Вы видели фильм «23»? Нет, не с кривлякой Керри, а тот немецкий, про амфетаминового хацкера Карла Коха? 98-го года выпуска. Так вот, там звучит фраза: «23 года – отличный возраст для смерти». Я в 23 года густо обмазывался киберпанком и постмодерном, жил от припадка до припадка, охуевал в край, ебался чаще чем Рокко Сиффреди и попробовал почти всё. В тот год, как мне кажется, я лишь по стечению обстоятельств избежал героина и гомосексуализма. 2-3 смерти в неделю располагают к развязности. Если вы считаете сравнение эпилептического припадка со смертью напыщенным преувеличением, то желаю вам пройти через это. Так вот, я упарывался чем попало (избегая прокалывать кожу), ёбся налево и направо (почему-то в гондоне. Не то, чтобы я боялся что-то подхватить – это было похуй, просто воспитание, биохимическая лаба, плюрати контрол, все дела) и участвовал во всяких начинаниях. Сам дивлюсь своему тогдашнему бесстрашию. Да, важный момент: перед большинством припадочных у меня было (и остаётся) преимущество в виде пиздец какой ранней ауры с очень предсказуемым течением. То есть я (если не бухой в хлам) распознаю приближение припадка, и по ходу течения ауры могу довольно точно спрогнозировать время до начала реального риска припадка. Это охуенный козырь в хуёвой жизни, правда.

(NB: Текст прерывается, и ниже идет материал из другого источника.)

theorem State.requestCap_keeps {orig s : State} (h : Keeps orig s) {v : Nat} :
    Keeps orig (State.requestCap s v).1 := by
  unfold State.requestCap
  (try dsimp only)
  repeat' (first | with_reducible assumption | intro _ | with_reducible apply Keeps.ite | with_reducible apply Keeps.foldl | with_reducible apply Keeps.foldl_fst | with_reducible apply State.setObj_keeps | with_reducible apply State.pendDown_keeps | simp only [Keeps.upd_iff] | refine Keeps.upd_regs ?_ swf_sset | refine Keeps.upd_cells ?_ swf_sset | refine Keeps.upd_shadow ?_ swf_sset | refine Keeps.upd_buf ?_ (wf_write _) | split | dsimp only)

theorem State.forceMargin_keeps {orig s : State} (h : Keeps orig s) {c v : Nat} :
    Keeps orig (State.forceMargin s c v).1 := by
  unfold State.forceMargin
  (try dsimp only)
  repeat' (first | with_reducible assumption | intro _ | with_reducible apply Keeps.ite | with_reducible apply Keeps.foldl | with_reducible apply Keeps.foldl_fst | with_reducible apply State.setObj_keeps | simp only [Keeps.upd_iff] | refine Keeps.upd_regs ?_ swf_sset | refine Keeps.upd_cells ?_ swf_sset | refine Keeps.upd_shadow ?_ swf_sset | refine Keeps.upd_buf ?_ (wf_write _) | split | dsimp only)

theorem State.pendMargin_keeps {orig s : State} (h : Keeps orig s) {c v : Nat} :
    Keeps orig (State.pendMargin s c v).1 := by
  unfold State.pendMargin
  (try dsimp only)
  repeat' (first | with_reducible assumption | intro _ | with_reducible apply Keeps.ite | with_reducible apply Keeps.foldl | with_reducible apply Keeps.foldl_fst | with_reducible apply State.setObj_keeps | simp only [Keeps.upd_iff] | refine Keeps.upd_regs ?_ swf_sset | refine Keeps.upd_cells ?_ swf_sset | refine Keeps.upd_shadow ?_ swf_sset | refine Keeps.upd_buf ?_ (wf_write _) | split | dsimp only)

theorem State.report_keeps {orig s : State} (h : Keeps orig s) {c mv tj rail env : Nat} :
    Keeps orig (State.report s c mv tj rail env) := by
  unfold State.report
  (try dsimp only)
  repeat' (first | with_reducible assumption | intro _ | with_reducible apply Keeps.ite | with_reducible apply Keeps.foldl | with_reducible apply Keeps.foldl_fst | with_reducible apply State.mapPwr_keeps | simp only [Keeps.upd_iff] | refine Keeps.upd_regs ?_ swf_sset | refine Keeps.upd_cells ?_ swf_sset | refine Keeps.upd_shadow ?_ swf_sset | refine Keeps.upd_buf ?_ (wf_write _) | split | dsimp only)

theorem State.settleOffset_keeps {orig s : State} (h : Keeps orig s) {c rail : Nat} :
    Keeps orig (State.settleOffset s c rail) := by
  unfold State.settleOffset
  (try dsimp only)
  repeat' (first | with_reducible assumption | intro _ | with_reducible apply Keeps.ite | with_reducible apply Keeps.foldl | with_reducible apply Keeps.foldl_fst | with_reducible apply State.setObj_keeps | with_reducible apply State.mapPwr_keeps | with_reducible apply State.nextMargin_keeps | with_reducible apply State.dropOffset_keeps | simp only [Keeps.upd_iff] | refine Keeps.upd_regs ?_ swf_sset | refine Keeps.upd_cells ?_ swf_sset | refine Keeps.upd_shadow ?_ swf_sset | refine Keeps.upd_buf ?_ (wf_write _) | split | dsimp only)

theorem State.startEnvelope_keeps {orig s : State} (h : Keeps orig s)  :
    Keeps orig (State.startEnvelope s) := by
  unfold State.startEnvelope
  (try dsimp only)
  repeat' (first | with_reducible assumption | intro _ | with_reducible apply Keeps.ite | with_reducible apply Keeps.foldl | with_reducible apply Keeps.foldl_fst | with_reducible apply State.stepUp_keeps | simp only [Keeps.upd_iff] | refine Keeps.upd_regs ?_ swf_sset | refine Keeps.upd_cells ?_ swf_sset | refine Keeps.upd_shadow ?_ swf_sset | refine Keeps.upd_buf ?_ (wf_write _) | split | dsimp only)

theorem State.askAgain_keeps {orig s : State} (h : Keeps orig s)  :
    Keeps orig (State.askAgain s) := by
  unfold State.askAgain
  (try dsimp only)
  repeat' (first | with_reducible assumption | intro _ | with_reducible apply Keeps.ite | with_reducible apply Keeps.foldl | with_reducible apply Keeps.foldl_fst | with_reducible apply State.sendVofs_keeps | simp only [Keeps.upd_iff] | refine Keeps.upd_regs ?_ swf_sset | refine Keeps.upd_cells ?_ swf_sset | refine Keeps.upd_shadow ?_ swf_sset | refine Keeps.upd_buf ?_ (wf_write _) | split | dsimp only)

theorem State.stageBack_keeps {orig s : State} (h : Keeps orig s)  :
    Keeps orig (State.stageBack s) := by
  unfold State.stageBack
  (try dsimp only)
  repeat' (first | with_reducible assumption | intro _ | with_reducible apply Keeps.ite | with_reducible apply Keeps.foldl | with_reducible apply Keeps.foldl_fst | with_reducible apply State.refreshCores_keeps | with_reducible apply State.mapPwr_keeps | with_reducible apply State.setEnv_keeps | with_reducible apply State.startEnvelope_keeps | with_reducible apply State.askAgain_keeps | simp only [Keeps.upd_iff] | refine Keeps.upd_regs ?_ swf_sset | refine Keeps.upd_cells ?_ swf_sset | refine Keeps.upd_shadow ?_ swf_sset | refine Keeps.upd_buf ?_ (wf_write _) | split | dsimp only)

theorem State.settleEnv_keeps {orig s : State} (h : Keeps orig s)  :
    Keeps orig (State.settleEnv s) := by
  unfold State.settleEnv
  (try dsimp only)
  repeat' (first | with_reducible assumption | intro _ | with_reducible apply Keeps.ite | with_reducible apply Keeps.foldl | with_reducible apply Keeps.foldl_fst | with_reducible apply State.setObj_keeps | with_reducible apply State.mapPwr_keeps | with_reducible apply State.setEnv_keeps | simp only [Keeps.upd_iff] | refine Keeps.upd_regs ?_ swf_sset | refine Keeps.upd_cells ?_ swf_sset | refine Keeps.upd_shadow ?_ swf_sset | refine Keeps.upd_buf ?_ (wf_write _) | split | dsimp only)

theorem State.takeVt_keeps {orig s : State} (h : Keeps orig s) {c mv tj rail env : Nat} :
    Keeps orig (State.takeVt s c mv tj rail env) := by
  unfold State.takeVt
  (try dsimp only)
  repeat' (first | with_reducible assumption | intro _ | with_reducible apply Keeps.ite | with_reducible apply Keeps.foldl | with_reducible apply Keeps.foldl_fst | with_reducible apply State.mapPwr_keeps | with_reducible apply State.report_keeps | with_reducible apply State.settleOffset_keeps | with_reducible apply State.stageBack_keeps | with_reducible apply State.settleEnv_keeps | simp only [Keeps.upd_iff] | refine Keeps.upd_regs ?_ swf_sset | refine Keeps.upd_cells ?_ swf_sset | refine Keeps.upd_shadow ?_ swf_sset | refine Keeps.upd_buf ?_ (wf_write _) | split | dsimp only)

theorem State.stageDefaults_keeps {orig s : State} (h : Keeps orig s)  :
    Keeps orig (State.stageDefaults s) := by
  unfold State.stageDefaults
  (try dsimp only)
  repeat' (first | with_reducible assumption | intro _ | with_reducible apply Keeps.ite | with_reducible apply Keeps.foldl | with_reducible apply Keeps.foldl_fst | simp only [Keeps.upd_iff] | refine Keeps.upd_regs ?_ swf_sset | refine Keeps.upd_cells ?_ swf_sset | refine Keeps.upd_shadow ?_ swf_sset | refine Keeps.upd_buf ?_ (wf_write _) | split | dsimp only)

theorem State.beginExcursion_keeps {orig s : State} (h : Keeps orig s) {core : Nat} :
    Keeps orig (State.beginExcursion s core) := by
  unfold State.beginExcursion
  (try dsimp only)
  repeat' (first | with_reducible assumption | intro _ | with_reducible apply Keeps.ite | with_reducible apply Keeps.foldl | with_reducible apply Keeps.foldl_fst | with_reducible apply State.mapPwr_keeps | simp only [Keeps.upd_iff] | refine Keeps.upd_regs ?_ swf_sset | refine Keeps.upd_cells ?_ swf_sset | refine Keeps.upd_shadow ?_ swf_sset | refine Keeps.upd_buf ?_ (wf_write _) | split | dsimp only)

theorem State.forceDown_keeps {orig s : State} (h : Keeps orig s) {env cap : Nat} :
    Keeps orig (State.forceDown s env cap) := by
  unfold State.forceDown
  (try dsimp only)
  repeat' (first | with_reducible assumption | intro _ | with_reducible apply Keeps.ite | with_reducible apply Keeps.foldl | with_reducible apply Keeps.foldl_fst | with_reducible apply State.setObj_keeps | with_reducible apply State.mapPwr_keeps | with_reducible apply State.setEnv_keeps | simp only [Keeps.upd_iff] | refine Keeps.upd_regs ?_ swf_sset | refine Keeps.upd_cells ?_ swf_sset | refine Keeps.upd_shadow ?_ swf_sset | refine Keeps.upd_buf ?_ (wf_write _) | split | dsimp only)

theorem State.takeStepdn_keeps {orig s : State} (h : Keeps orig s) {env cap : Nat} {force : Bool} :
    Keeps orig (State.takeStepdn s env cap force) := by
  unfold State.takeStepdn
  (try dsimp only)
  repeat' (first | with_reducible assumption | intro _ | with_reducible apply Keeps.ite | with_reducible apply Keeps.foldl | with_reducible apply Keeps.foldl_fst | with_reducible apply State.mapPwr_keeps | with_reducible apply State.pendDown_keeps | with_reducible apply State.stageDefaults_keeps | with_reducible apply State.forceDown_keeps | simp only [Keeps.upd_iff] | refine Keeps.upd_regs ?_ swf_sset | refine Keeps.upd_cells ?_ swf_sset | refine Keeps.upd_shadow ?_ swf_sset | refine Keeps.upd_buf ?_ (wf_write _) | split | dsimp only)

theorem State.grantMargins_keeps {orig s : State} (h : Keeps orig s)  :
    Keeps orig (State.grantMargins s) := by
  unfold State.grantMargins
  (try dsimp only)
  repeat' (first | with_reducible assumption | intro _ | with_reducible apply Keeps.ite | with_reducible apply Keeps.foldl | with_reducible apply Keeps.foldl_fst | with_reducible apply State.setObj_keeps | simp only [Keeps.upd_iff] | refine Keeps.upd_regs ?_ swf_sset | refine Keeps.upd_cells ?_ swf_sset | refine Keeps.upd_shadow ?_ swf_sset | refine Keeps.upd_buf ?_ (wf_write _) | split | dsimp only)

theorem State.grantDown_keeps {orig s : State} (h : Keeps orig s)  :
    Keeps orig (State.grantDown s) := by
  unfold State.grantDown
  (try dsimp only)
  repeat' (first | with_reducible assumption | intro _ | with_reducible apply Keeps.ite | with_reducible apply Keeps.foldl | with_reducible apply Keeps.foldl_fst | with_reducible apply State.setObj_keeps | with_reducible apply State.sendGrant_keeps | with_reducible apply State.mapPwr_keeps | simp only [Keeps.upd_iff] | refine Keeps.upd_regs ?_ swf_sset | refine Keeps.upd_cells ?_ swf_sset | refine Keeps.upd_shadow ?_ swf_sset | refine Keeps.upd_buf ?_ (wf_write _) | split | dsimp only)

theorem State.endHold_keeps {orig s : State} (h : Keeps orig s) {ended : PlanCore → Bool} :
    Keeps orig (State.endHold s ended) := by
  unfold State.endHold
  (try dsimp only)
  repeat' (first | with_reducible assumption | intro _ | with_reducible apply Keeps.ite | with_reducible apply Keeps.foldl | with_reducible apply Keeps.foldl_fst | with_reducible apply State.mapPwr_keeps | simp only [Keeps.upd_iff] | refine Keeps.upd_regs ?_ swf_sset | refine Keeps.upd_cells ?_ swf_sset | refine Keeps.upd_shadow ?_ swf_sset | refine Keeps.upd_buf ?_ (wf_write _) | split | dsimp only)

theorem State.ballastFault_keeps {orig s : State} (h : Keeps orig s) {c : ChainId} {level col : Nat} {f : SumFault} :
    Keeps orig (State.ballastFault s c level col f) := by
  unfold State.ballastFault
  (try dsimp only)
  repeat' (first | with_reducible assumption | intro _ | with_reducible apply Keeps.ite | with_reducible apply Keeps.foldl | with_reducible apply Keeps.foldl_fst | with_reducible apply State.event_keeps | with_reducible apply State.offend_keeps | with_reducible apply State.capture_keeps | simp only [Keeps.upd_iff] | refine Keeps.upd_regs ?_ swf_sset | refine Keeps.upd_cells ?_ swf_sset | refine Keeps.upd_shadow ?_ swf_sset | refine Keeps.upd_buf ?_ (wf_write _) | split | dsimp only)

theorem State.ballastParity_keeps {orig s : State} (h : Keeps orig s) {c : ChainId} {level : Nat} :
    Keeps orig (State.ballastParity s c level) := by
  unfold State.ballastParity
  (try dsimp only)
  repeat' (first | with_reducible assumption | intro _ | with_reducible apply Keeps.ite | with_reducible apply Keeps.foldl | with_reducible apply Keeps.foldl_fst | with_reducible apply State.cellParity_keeps | simp only [Keeps.upd_iff] | refine Keeps.upd_regs ?_ swf_sset | refine Keeps.upd_cells ?_ swf_sset | refine Keeps.upd_shadow ?_ swf_sset | refine Keeps.upd_buf ?_ (wf_write _) | split | dsimp only)

theorem State.enterBallast_keeps {orig s : State} (h : Keeps orig s) {c : ChainId} {level : Nat} {fault : Option (Nat × SumFault)} :
    Keeps orig (State.enterBallast s c level fault) := by
  unfold State.enterBallast
  (try dsimp only)
  repeat' (first | with_reducible assumption | intro _ | with_reducible apply Keeps.ite | with_reducible apply Keeps.foldl | with_reducible apply Keeps.foldl_fst | with_reducible apply State.enter_keeps | with_reducible apply State.ballastFault_keeps | with_reducible apply State.ballastParity_keeps | simp only [Keeps.upd_iff] | refine Keeps.upd_regs ?_ swf_sset | refine Keeps.upd_cells ?_ swf_sset | refine Keeps.upd_shadow ?_ swf_sset | refine Keeps.upd_buf ?_ (wf_write _) | split | dsimp only)

theorem State.reopenRegions_keeps {orig s : State} (h : Keeps orig s)  :
    Keeps orig (State.reopenRegions s) := by
  unfold State.reopenRegions
  (try dsimp only)
  repeat' (first | with_reducible assumption | intro _ | with_reducible apply Keeps.ite | with_reducible apply Keeps.foldl | with_reducible apply Keeps.foldl_fst | simp only [Keeps.upd_iff] | refine Keeps.upd_regs ?_ swf_sset | refine Keeps.upd_cells ?_ swf_sset | refine Keeps.upd_shadow ?_ swf_sset | refine Keeps.upd_buf ?_ (wf_write _) | split | dsimp only)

В 2007 году я жил с одной хипповой тян - Рыськой, с которой уже успел и покататься стопом, и повлипать в нездоровые движухи и повыкарабкиваться из них, трахнуть её, пару её подруг у неё на глазах, и ещё пару в её отсутствие, потусить в клёвых местах и компаниях, а главное мы научились коммуницировать в трегольнике она-я-эпилепсия. Девица она была ёбнутая (в хорошем смысле слова), смелая и умная, совмещая это всё с симпатичной внешностью и сиськами. Да, я удачливый ублюдок. Рыська тогда хотела продолжать учёбу на истфаке, и в связи с этим ввязалась в экспедицию по местам былой славяно-балтской славы. А я недолго думая увязался следом, так как существо я от рождение любопытное. Единственное, что меня держало на одном месте – грызун. Прелестная капюшонная крыса Чучундра, умевшая в кучу трюков. Умная, добрая, ласковая зверюга, с равным успехом строившая и рыськиных котов и (спойлеры) детей спонсора экспедиции. Впрочем, навыки инженера и умелые ручонки помогли мне допилить клетку так, чтобы она смогла пропутешествовать с нами. Помимо Рыськи и меня в том мегатрипе принимали участие 4 настоящих архолога, спонсор, с женой и детьми, мой камрад – человек-таракатор Антониус и огромная бензопила. Правда спонсор сотоварищи приехал не сразу и тусил не до конца, но это уже мелочи. Наша туса добралась до Пскова попутным транспортом (начальник экспедиции Попов, с женой Зоей на УАЗике, Сорокин на Ауди, Журавлёв электричкой, а мы стопом), до Гдова потом безмашинных довёз специальный автобус, а от Гдова до Княжьего борка КАМАЗ. С КАМАЗа мы разгрузили палатки (советские брезентухи), теплоизоляционные плиты, ватные спальники, лопаты, совки, метёлки, вёдра, топоры, очаг, стол... Там было много всего на самом деле. И разбили лагерь. Потом мы с Рыськой ушли в лес (все решили, что совокупляться, но нет, я просто устраивал пенную вечеринку в честь приезда, а Рысь следила, чтобы я не слишком увлекался шейком и твистом об пни), а Журавлёв с Камрадом рыли сральную яму на месяц (это была большая яма!). Посидели у костра, рванули фейерферк, побухали и расползлись по своим палаткам.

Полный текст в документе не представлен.